Yes, I let the snowblower chew and spit and throw at its leisure. A neighbor used his shovel to help break it up. And then I helped that neighbor clear his driveway. And then a third neighbor needed help clearing his stack of snow and ice. Working together—with two snowblowers and one snow shovel—we got the job done in reasonable time.


This week’s “thundersnow” soon will be but a memory. Believe me, I slept well last night.





2 comments:

  1. Alas, I checked the sagging branches of the flowering plum today. They are not just weighed down by the snow. Three of the basic limbs are cracked. Major surgery is due this spring. The plums are about 20 years old, probably near maturity, so this kind of damage is a definite minus.

    ReplyDelete
  2. Well, Bob, what gorgeous photos. I felt like I was there in the snow, but I'm with Ellen. Be CAREFUL out there. In addition to bringing on a heart attack, you might fall. Falls can be deadly, or maybe just ruin a day.

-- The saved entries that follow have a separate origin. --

-- ==== Sys2Proof/Laws/KeepsPower.lean ====
section
/-! SUPPORT. Every operation of Power.lean keeps the invariant and leaves the queue of commands alone. -/
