-- ==== Sys2Proof/Laws/State.lean ====
section
/-! SUPPORT. What the shared operations leave alone: one lemma per operation and field of State. -/

namespace Sys2Proof.Machine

    Here's an example. Yesterday, my sister and I were heading out for lunch. My sister, age 68 and walking a half step behind me and wearing wedge heel shoes, stepped on a roundish rock on the pavement which flipped her to the cement with a thud, where she landed on right hand, knee and eye/forehead.

    Of course, seeing her go down out of the corner of my eye, scared me spitless, for she never even grunted, and I was sure she'd had a stroke. A bruise popped up around the eye socket, bulging like a small egg. She lay on the cold pavement, her head in my lap and me holding an ice pack from the restaurant on her eye, while paramedics took their sweet time to come and assess her. She was dizzy, nauseated, saying she was sleepy, and I (a former neuro ICU nurse)was busy assessing her pupils, etc., praying to beat the band, long before paramedics arrived. Then an ambulance took her to a hospital, where she was scanned, declared okay, though bruised and shaken, and sent home.

    All in all, a scary scene that ended well. God is good, for she could have broken all kinds of bones, and didn't even break her glasses.

    Moral of this long story: Be careful, Bob, watch your step, hold onto something, wear cleated boots in snow... oh, but you know this already.